I want to have a planted tank. I won't be using co2. 
Can you recommend which soil would be best for me to get. 

Thanks


----------



## Angus (1 Apr 2018)

Tropica or ADA amazonia, but all a matter of opinion really, Welcome to the world of planted tanks, you will end up doing a lot of reading.


----------



## Den Milligan (1 Apr 2018)

Thanks....yeh I'm trawling through the forum right now...lol


----------



## Angus (1 Apr 2018)

i like the all in one aquasoils myself, but you could also use a base layer and topper, or even a dirted tank ala Diana Walstad.


----------



## Den Milligan (1 Apr 2018)

All in one sounds good. I'll look at these...


----------



## Tim Harrison (1 Apr 2018)

If you want an all in one substrate ADA AS, or Tropica Aquarium Soil are well worth a look.
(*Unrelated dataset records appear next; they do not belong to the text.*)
-- ==== Sys2Proof/Machine/Ladder.lean ====
section
/-! DEFINITION. The pre-emption ladder, wintering, reset and destruction of a context (spec/19_faults_and_preemption.md R387 to R391). -/
namespace Sys2Proof.Machine

/-! ## Reset (R390) -/

/-- Work of a context in engines, queues and frames is gone; its address space, graph, budgets, trap node and breakpoints remain. -/
def State.discard (s : State) (ctx : Nat) : State :=
  let mine := (s.wgs.filter fun g => g.ctx == ctx).map (·.id)
  let s : State := { s with
    wgs := s.wgs.filter fun g => g.ctx != ctx
    wps := mine.foldl (fun w g => clearWps g w) s.wps
    cmds := s.cmds.filter fun c => c.ctx != ctx
    gatherers := s.gatherers.map fun r =>
      { r with rows := r.rows.filter (fun x => x.ctx != ctx), tiles := r.tiles.filter fun t => t.ctx != ctx }
    qps := s.qps.map fun q => if q.ctx = ctx && q.state != .error then q.fail s.nextWr 7 else q
    peers := { s.peers with reqs := s.peers.reqs.filter fun r => !(r.ctx == ctx && r.recs.isSome) }
    host := { s.host with outs := s.host.outs.map fun r => if r.ctx == some ctx && r.kind == 2 then { r with recs := [] } else r }
    ring := match s.ring.plan with
      | some p => if p.ctx = ctx then { s.ring with ends := true } else s.ring
      | none => s.ring }
  let s := s.breakChains s.qps.length
  let s : State := match s.ring.newPlan with
    | some p => if p.ctx = ctx then ({ s with ring := { s.ring with newPlan := none } } : State).planAnswers (some p) else s
    | none => s
  s.updCtx ctx fun c => { c with
    slices := [], formed := [], handles := [], trapWait := [], run := .running, ladder := .none, runnableSince := none,
    owed := none, placements := 0, holding := none }

/-! ## Destruction (R387, R376) -/

/-- The frames that a context's leaves and tables take: address and length. -/
def State.framesOf (s : State) (c : Context) : List (Nat × Nat) :=
  ((s.leavesOf c).filterMap fun l =>
    if field l.2.2.2 52 1 = 1 then none else some (field l.2.2.2 12 40 * 4096, 2 ^ leafBits l.2.2.1 l.2.2.2)) ++
  (s.tablesOf c).map fun t => t.2.2

/-- The context is gone: its rings, queue pairs, grants and bindings with it, and its frames, those too that entries named before they were
rewritten, read as zeros to a later owner. -/
def State.destroyCtx (s : State) (ctx tag : Nat) : State :=
  match s.ctx? ctx with
  | none => s
  | some c =>
    let frames := nubPairs (s.framesOf c ++ c.framesIn 0 0)
    let s := s.discard ctx
    let out (k : Copy) : Bool := !frames.any fun f => f.1 ≤ 32 * k.sector && 32 * k.sector < f.1 + f.2
    let s : State := { s with
      ctxs := s.ctxs.filter fun d => d.id != ctx
      qps := s.qps.filter fun q => q.ctx != ctx
      inbox := s.inbox.filter fun k => !s.qps.any fun q => q.n == k.qp && q.ctx == ctx
      host := { s.host with
        mailboxes := s.host.mailboxes.filter fun r => r.ctx != ctx
        outs := s.host.outs.filter fun r => r.ctx != some ctx }
      home := { s.home with copies := s.home.copies.filter out } }
    (frames.foldl (fun s f => s.freeFrame f.1 f.2) s).respond tag 0 0x02 0

/-- A reset, and its report with the cause that led to it; a context being destroyed is gone instead. -/
def State.resetCtx (s : State) (ctx cause : Nat) : State :=
  match (s.ctx? ctx).bind fun c => match c.ladder with | .drain _ d => d | _ => none with
  | some tag => s.destroyCtx ctx tag
  | none => (s.discard ctx).event (some ctx) 0x04 (leBytes 8 (ctx + 256 * cause))

/-! ## Starting and leaving the ladder (R387, R388) -/

/-- The ladder starts with a deadline; a context already in it keeps its own, and a destroy is noted there. -/
def State.startLadder (s : State) (ctx deadline : Nat) (destroy : Option Nat) : State :=
  s.updCtx ctx fun c => match c.ladder, destroy with
    | .none, _ => { c with ladder := .drain deadline destroy }
    | .drain d none, some t => { c with ladder := .drain d (some t) }
    | .winter, some t => { c with ladder := .drain 0 (some t) }
    | _, _ => c

/-- No workgroup of the context is on its partition. -/
def State.drained (s : State) (ctx : Nat) : Bool := s.wgs.all fun g => g.ctx != ctx || !g.onCore

/-- Drained contexts leave the ladder with nothing saved, or are destroyed. -/
def State.leaveLadders (s : State) : State :=
  (s.ctxs.map (·.id)).foldl (fun s k => match s.ctx? k with
    | some c => match c.ladder with
      | .drain _ d =>
        if !s.drained k then s
        else match d with
          | some tag => s.destroyCtx k tag
          | none => s.updCtx k fun c => { c with ladder := .none }
      | _ => s
    | none => s) s

/-! ## Wintering (R389) -/

/-- The cause that a reset after a halt reports. -/
def Context.haltCause (c : Context) : Nat :=
  if c.ladder == .winter then Cause.code .drainDeadline
  else match c.stops.reverse.find? (·.prim) with
    | some r => (r.cause.map Cause.code).getD 0
    | none => 0

/-- An uncorrectable error meets a write to the Wintering store: whether one does is free (R389). -/
def State.storeBad (s : State) (ctx : Nat) : Bool := Config.freeBit s.tick (2 ^ 19 + ctx)

/-- Writes the frames of a halted context once every party has come to a stop; where they do not fit the store, or a write to it fails,
the context is reset. One halted by the ladder may be thawed, one halted for a fault never is. -/
def State.winter (s : State) (ctx : Nat) : State :=
  match s.ctx? ctx with
  | none => s
  | some c =>
    let gs := s.wgs.filter fun g => g.ctx == ctx && g.onCore
    if c.run != .halted false || !c.wok || (match c.ladder with | .drain _ _ => true | _ => false) || !gs.all (fun g => s.settled g false) then s
    else if !s.framesFit c gs || (!gs.isEmpty && s.storeBad ctx) then s.resetCtx ctx c.haltCause
    else
      let run : CtxRun := if c.ladder == .winter then .winteredOut else .halted true
      (gs.foldl (fun s g => s.writeFrame g .wintered) s).updCtx ctx fun c => { c with run := run, ladder := .none }

def State.winterAll (s : State) : State := (s.ctxs.map (·.id)).foldl State.winter s

/-- Room for every frame of a wintered context at once, and for the members of its launches that wait to be launched again: the thaw of R389. One that meets a frame it cannot read resets the context. -/
def State.thaw (s : State) (c : Context) : Option State :=
  let gs := s.wgs.filter fun g => g.ctx == c.id && g.status == .wintered
  ((s.restoreAll c gs).bind fun s' => s'.startMembers c (c.membersOf (gs.map (·.launch)))).map fun s' =>
    if gs.any s.frameBad then s.resetCtx c.id (Cause.code .eccScratch) else s'.updCtx c.id fun c => { c with run := .running }

/-! ## DRAIN_DEADLINE (R388) -/

/-- The records of a halt that the ladder makes. -/
def State.ladderStops (s : State) (ctx : Nat) : List StopRec :=
  let none_ : StopRec := ⟨s.time, 0, 0, none, .recordStore, false, false, none, 0xFF, 0, 0, ctx, 0xFFFF, 0, 0, 0, 0, []⟩
  (s.otherStops ctx none_).map fun r => { r with cause := some .drainDeadline }

/-- A deadline passes before the context is drained: it is halted and wintered, or reset; a context being destroyed is reset and gone. -/
def State.drainDeadline (s : State) (ctx : Nat) : State :=
  match s.ctx? ctx with
  | none => s
  | some c =>
    match c.ladder with
    | .drain d destroy =>
      if s.time < d then s
      else if s.drained ctx then s.leaveLadders
      else
        let s := (s.updCtx ctx fun c => { c with stops := c.stops ++ s.ladderStops ctx, run := .halted false }).flushCtx ctx
        match destroy with
        | some tag => s.destroyCtx ctx tag
        | none =>
          if c.wok then (s.updCtx ctx fun c => { c with ladder := .winter }).winter ctx
          else s.resetCtx ctx (Cause.code .drainDeadline)
    | .winter => s.winter ctx
    | .none => s.winter ctx

def execDrainDeadline (ctx : Nat) (s : State) : Host.Outcome State Fault Refusal :=
  .next { s.drainDeadline ctx with tick := s.tick + 1 }

end Sys2Proof.Machine
end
Tropica Soil doesn't give off much of an ammonia spike whilst it's cycling, whereas ADA AS does.
If you want to use a soil substrate capped with sand, Unipac Limpopo black sand works well http://www.unipacpet.co.uk/aquatic/aquarium-sand/
Check the tutorial section out for more info on soil substrate tanks https://www.ukaps.org/forum/threads/the-soil-substrate-or-dirted-planted-tank-a-how-to-guide.18943/


----------



## Den Milligan (1 Apr 2018)

Thanks Tim.


----------



## Smells Fishy (1 Apr 2018)

Can't go wrong with Tropica plant growth substrate, that's what I used first time round and found planting easy. A good tip when planting is to wet your substrate slightly before hand.


----------



## CryptKeeper (2 Apr 2018)

I'm a plated tank noob, too, and I went with Black Earth by Cal Aqua for my recently set up tank. I chose it mostly based on reviews, and can confirm that it is as clean and nicely processed as everybody states. I also put the Green Base XR underneath. Whether this will do anything to compensate for my many beginners' mistakes remains to be seen


----------



## Den Milligan (2 Apr 2018)

I ended up buying Nature Soil by Oliver Knott as it was black. 
Hopefully it's as good as olly says.


----------



## lucaz koh (21 Apr 2018)

I stand by Ada Amazonia all the way. Never had an issue with it, kept a tank running with the first batch of soil for years and never crumbled that much. Supplemented by substrate revistalisers of course though


----------